She wasn't thinking clearly. “No, you couldn't. He's kept everything secret from you. He's not going to start confiding in you now. Sorry, but that's just—”

“I know, I know. You're right.”

“Anyway, there's more to it. I need you to vouch for Daisy. Pell's going to be wary, Sue Ann. They argued, she walked away. His detective saw her talking to me, his goons tried to run us off the road. You have to spin all that. The chase scared her, made her realize the rift she'd created. She's remorseful, she's afraid, she needs him to know she'd never betray him, that she told me nothing, that she can't make it alone out there with Andrew gone. She needs Pell. She loves him. She wants to help. She wants to make things right. She wants to prove herself. She told you all that. In tears. You have to sell it.”

“I'm not sure I can.”

“He trusts you. And you trust her. It's that simple.”
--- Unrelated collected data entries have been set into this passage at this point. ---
-- ==== Sys2Proof/Machine/MemEvents.lean ====
section
/-! DEFINITION. Memory accesses after their issue (spec 04_memory.md R79, R84, R87, R89, R97; 05_ordering.md R100, R105 to R107,
R114; 01_organisation.md R21; 18_subsystem_faults.md R344, R345, R348, R350): translation, L1, packets performed at their
homes, promotion, watch entries, late faults. -/

namespace Sys2Proof.Machine

/-! ### Outstanding instructions -/

/-- Lanes of an outstanding instruction complete without a value: it counts no more once none is left. -/
def Wave.opLess (w : Wave) (id : Nat) (m : Mask) : Wave :=
  match w.ops.find? (·.id == id) with
  | none => w
  | some o =>
    if o.lanes &&& ~~~m == 0 then { w with ops := w.ops.filter (·.id != id), sb := w.sb.modify o.sb (· - 1) }
    else w.modOp id fun o => { o with lanes := o.lanes &&& ~~~m }

/-- What a boundary decides, where the wave stands at one. -/
def State.poke (s : State) (id : Nat) : State := if s.atBoundary id then s.boundary id else s

/-- Lanes of an outstanding instruction take a late fault (R312); a scalar access faults every lane of its
subgroup. -/
def State.lateLanes (s : State) (r : Req) (m : Mask) (cls code : Nat) (service : Bool) (addr : Nat → Nat) : State :=
  match r.op, s.wave? r.wave with
  | some op, some w =>
    match w.ops.find? (·.id == op) with
    | none => s
    | some o =>
      let late := fun (l : Nat) (n : Lane) =>
        if laneBit m l then n.addLate w.servedSet { set := s.nextId, cls := cls, code := code, late := true, index := o.index, pc := o.pc
                                                    header := o.header, word := o.word, amask := o.all, addr := addr l, service := service, op := o.id }
        else n
      let w1 := { w with lanes := w.lanes.mapIdx late }
      ({ s.setWave (w1.opLess op m) with nextId := s.nextId + 1 }).poke r.wave
  | _, _ => s

/-! ### Data coming back -/

/-- Bytes of an item from an offset on have come back. -/
def Item.fill (it : Item) (off : Nat) (bs : List Byte) : Item :=
  { it with got := it.got.mapIdx fun i b => if off ≤ i && decide (i < off + bs.length) then some (bs.getD (i - off) 0) else b
            left := it.left - bs.length }

/-- The bytes an item has received. -/
def Item.bytes (it : Item) : List Byte := it.got.map fun b => b.getD 0

/-- What a completed item writes. -/
def LoadDst.values (d : LoadDst) (it : Item) : List (Nat × Dst) :=
  match d with
  | .none => []
  | .sreg n _ => [(it.lane, .sreg n (BitVec.ofNat 64 (ofBytes it.bytes)))]
  | .vregs t size signed =>
    if size < 4 then
      let v := BitVec.ofNat (8 * size) (ofBytes it.bytes)
      [(it.lane, .vreg it.lane t (if signed then v.signExtend 32 else v.setWidth 32))]
    else (wordsOf it.bytes).mapIdx fun i x => (it.lane, .vreg it.lane (t + i) x)

/-- Lanes an item completes: its own, or the whole subgroup of a scalar access. -/
def MemReq.lanesOf (m : MemReq) (r : Req) (it : Item) : Mask := if m.scalar then r.lanes ||| oneLane it.lane else oneLane it.lane

/-- Ends an access whose every byte has been performed. -/
def State.endMem (s : State) (id : Nat) : State :=
  match s.req? id with
  | some r => match r.body with
    | .mem m =>
      if m.items.all fun it => it.left == 0 then
        let s1 := match m.kind with
          | .strongLoad true => s.acquireAt r.ashlar m.sc
          | _ => s
        (s1.dropReq id).settle
      else s
    | _ => s
  | none => s

/-- Bytes of a lane's access have been performed at an offset: read, or written. -/
def State.itemDone (s : State) (id lane off : Nat) (bs : List Byte) : State :=
  match s.req? id with
  | some r => match r.body with
    | .mem m =>
      let items := updWhere (·.lane == lane) (fun (it : Item) => it.fill off bs) m.items
      let s1 := s.modReq id fun r => { r with body := .mem { m with items := items } }
      let s2 := match items.find? (·.lane == lane), r.op with
        | some it, some op => if it.left == 0 then s1.opReady r.wave op (m.lanesOf r it) (m.dst.values it) else s1
        | _, _ => s1
      s2.endMem id
    | _ => s
  | none => s

/-- Lanes of an access fault late and leave it. -/
def State.itemsFault (s : State) (r : Req) (m : MemReq) (lanes : Mask) (cls code : Nat) (service : Bool) : State :=
  let bad := m.items.filter fun it => laneBit lanes it.lane
  let s1 := s.modReq r.id fun q => { q with body := match q.body with
    | .mem m => .mem { m with items := m.items.filter fun it => !laneBit lanes it.lane }
    | b => b }
  let all := if m.scalar then r.lanes ||| lanes else lanes
  (s1.lateLanes r all cls code service fun l =>
    ((bad.find? fun it => m.scalar || it.lane == l).map (·.addr)).getD 0).endMem r.id

/-! ### Accesses of spaces 1 to 4 -/

/-- Reads n bytes of a space other than 0 as a wave sees it. -/
def State.spaceRead (s : State) (w : Wave) (space a n : Nat) : List Byte :=
  if space = 1 then s.scratchRead w a n
  else if space = 2 then (s.die w.die).stacked.readN (s.windowAddr w a) n
  else
    let c := s.course (courseOf w.ashlar)
    (if space = 3 then c.tileMem else c.primMem).readN a n

/-- Writes bytes to a space other than 0. -/
def State.spaceWrite (s : State) (w : Wave) (space a : Nat) (bs : List Byte) : State :=
  if space = 1 then s.scratchWrite w.id a bs
  else if space = 2 then
    let va := s.windowAddr w a
    let s1 := s.modDie w.die fun d => { d with stacked := d.stacked.writeN va bs }
    (lineStarts va bs.length).foldl (fun (s : State) l => s.rewatch 2 w.die (l / 64)) s1
  else s.modCourse (courseOf w.ashlar) fun c => { c with tileMem := c.tileMem.writeN a bs }

/-- A strong write performed on a line clears its mark; one that is a narrow release marks it with its ashlar (R107). -/
def State.marked (s : State) (k : LineKind) (line : Nat) (mark : Bool) (ashlar : Nat) : State :=
  let s1 := s.unmark k line
  if mark then { s1 with marks := { kind := k, line := line, ashlar := ashlar } :: s1.marks } else s1

/-- The packet of an ashlar's space-2 access to the slice of its line (R21); beyond the lines of space 0 it has a number of its own. -/
def State.windowPacket (s : State) (r : Req) (die va : Nat) (write : Bool) : State :=
  s.numberTo r.ashlar (s.windowHome die va) (2 ^ 38 + va / 64) write

/-! ### Watch entries -/

/-- The slice whose table holds a watch entry: the home of its line, or of its window line. -/
def State.watchHome (s : State) (x : Watch) (die : Nat) : Nat :=
  if x.space = 0 then s.home (x.addr / 64) else s.windowHome die x.addr

/-- Takes a wave's entry away: a waiting MWAIT returns MATCH for a flagged entry and else a code. -/
def State.loseWatch (s : State) (w : Wave) (code : Nat) : Wave :=
  match w.watch with
  | some x => { s.wakeMwaits w (if x.flagged then 0 else code) with watch := none }
  | none => w

/-- Arms a wave's entry with the value read (R114); the entry armed longest ago goes when the slice holds 256. -/
def State.arm (s : State) (id : Nat) (x : Watch) (v : DWord) : State :=
  match s.wave? id with
  | none => s
  | some w =>
    let home := s.watchHome x w.die
    let others := s.waves.filter fun y => y.id != id && match y.watch with
      | some z => s.watchHome z y.die == home
      | none => false
    let s1 :=
      if others.length < 256 then s
      else match argMin (fun (y : Wave) => (y.watch.map (·.armedAt)).getD 0) others with
        | some y => s.modWave y.id (s.loseWatch · 3)
        | none => s
    { (s1.modWave id fun w => { w with watch := some { x with flagged := watchHolds x.cmp v x.value, armedAt := s.nextId } }) with
      nextId := s1.nextId + 1 }

/-- A wave's entry disarmed by its own MCANCEL: no wake-up, and an MWAIT that waits goes on waiting (R218). -/
def State.dropWatch (s : State) (w : Wave) : Wave :=
  match w.watch with
  | some x =>
    let w1 := if x.flagged then s.wakeMwaits w 0 else w
    { w1 with watch := none, ops := w1.ops.map fun o => match o.wait with
        | .mwait d sd _ none => if s.armedBefore w o then { o with wait := .mwait d sd true none } else o
        | _ => o }
  | none => w

/-- MCANCEL performed (R218): entries of the job on the line are disarmed; the issuing wave's own without a wake-up. -/
def State.cancelWatches (s : State) (r : Req) (space addr : Nat) : State :=
  let die := ((s.wave? r.wave).map (·.die)).getD 0
  { s with waves := s.waves.map fun w => match w.watch with
      | some x =>
        if w.slot == r.slot && x.space == space && x.addr / 64 == addr / 64 && (space == 0 || w.die == die) then
          if w.id == r.wave then s.dropWatch w else s.loseWatch w 5
        else w
      | none => w }

/-! ### Performing an access of spaces 1 to 4 -/

/-- Performs one lane's access to a space other than 0. -/
def State.directItem (s : State) (r : Req) (m : MemReq) (it : Item) : State :=
  match s.wave? r.wave with
  | none => s
  | some w =>
    if m.space = 2 && s.lostBank w it.addr it.size then s.itemsFault r m (oneLane it.lane) cHardware 1 false
    else
      let old := s.spaceRead w m.space it.addr it.size
      let s0 := if m.space = 2 then s.windowPacket r w.die (s.windowAddr w it.addr) r.write else s
      let s1 := match m.kind with
        | .store | .strongStore _ => s0.spaceWrite w m.space it.addr it.data
        | .atomic op => s0.spaceWrite w m.space it.addr (op.bytes old it.data)
        | .monitor cmp value =>
          s0.arm r.wave { addr := s.windowAddr w it.addr, space := 2, cmp := cmp, value := value, flagged := false, armedAt := 0 }
            (BitVec.ofNat 64 (ofBytes old))
        | _ => s0
      let strong := match m.kind with | .strongStore _ | .atomic _ => true | _ => false
      let s2 := if m.space = 2 && strong then s1.marked (.window w.die) (s.windowAddr w it.addr / 64) m.mark r.ashlar else s1
      s2.itemDone r.id it.lane 0 old

/-! ### Short-lived lines (R97, R348) -/

/-- Whether a short-lived line can still be read at a home. -/
def State.shortLive (s : State) (l : ShortLine) : Bool :=
  let h := s.home l.line
  decide (s.time / 1000 < l.deadline) && !(s.slice (h / 16) (h % 16)).overTemp

/-- The valid short-lived line with a number. -/
def State.short? (s : State) (line : Nat) : Option ShortLine :=
  s.shorts.find? fun l => l.line == line && s.shortLive l

/-- Whether the home keeps short-lived stores. -/
def State.keepsShort (s : State) (line : Nat) : Bool :=
  let h := s.home line
  let x := s.slice (h / 16) (h % 16)
  !x.shortBanks.isEmpty && !x.overTemp

/-- The bank a store of a line takes at its home: its own, one of an expired line of the set, else an empty one; none
where the set is full. -/
def State.shortBank (s : State) (line : Nat) : Option Nat :=
  match s.shorts.find? (·.line == line) with
  | some l => some l.bank
  | none =>
    let h := s.home line
    let ways := (s.slice (h / 16) (h % 16)).shortBanks
    let set := s.shorts.filter fun l => s.home l.line == h && l.line % 16384 == line % 16384
    let expired := (set.filter fun l => !s.shortLive l).map (·.bank)
    let empty := ways.filter fun b => !set.any (·.bank == b)
    let pick := if expired.isEmpty then empty else expired
    if pick.isEmpty then none else pick[Sys2Proof.Config.choice s.free % pick.length]?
I glanced at my watch. Time felt like a big dog chasing me.

“I want you with her all the way,” I said.

“Don't worry, Chief. I make a good wingman.”

“Good. Thank you. I'm glad to hear that.”

I left the mansion feeling a wary sense of confidence. All Daisy had to do was spend an hour making up with her step-
father, coax out a casual confession, and get away clean. The plan was simple, the backup was solid. I'd been forced to confide in Lonnie Fraker, but he loved being in the loop and his new superior knowledge energized him.

He clapped me on the back as Daisy—wired-up, on edge but determined—walked out of the State Police building. “It's in the bag,” he said, watching her drive away. “What could go wrong?”

The short answer was “everything”—as we were about to find out.

Chapter Thirty-three

The Visionary

It started when Haden Krakauer gave me the files. He brought them over to the hastily organized command center at the State Police headquarters, partly to check the boxes of a routine inquiry and partly to give me papers to read for distraction while I sat like a general behind the front lines, waiting for news of the battle. Some delay was inevitable. Daisy had to go to the LoGran house on Eel Point Road and call Pell from there to set up the meeting. He insisted on a landline call from a known location before anyone was allowed on board the
Grand
. No drop-ins, no surprises. If he was paranoid, his paranoia had served him well so far.

Meanwhile, I was glad to have Haden's files. He had done thorough, meticulous work, even if it didn't add up to much beyond deep background. He knew and I knew that deep background could break a case, if you knew how to look at it, or maybe I should say, if you knew what you were looking for. Some facts lingered in people's histories like viruses with long incubation periods, flaring up with a shocking new relevance years later in a new context.

Haden had worked up dossiers on the crew of the Nantucket Grand, including all the stewards, the chef, the bo'sun, the first mate, and the chief engineer—Liam Phelan.

There were write-ups on the Eel Point house personnel, too—Blount and Sue Ann Pelzer, of course, along with the groundskeepers, cleaning crews, and kitchen staff. There were also two secretaries and a party-planner who organized large events at the estate.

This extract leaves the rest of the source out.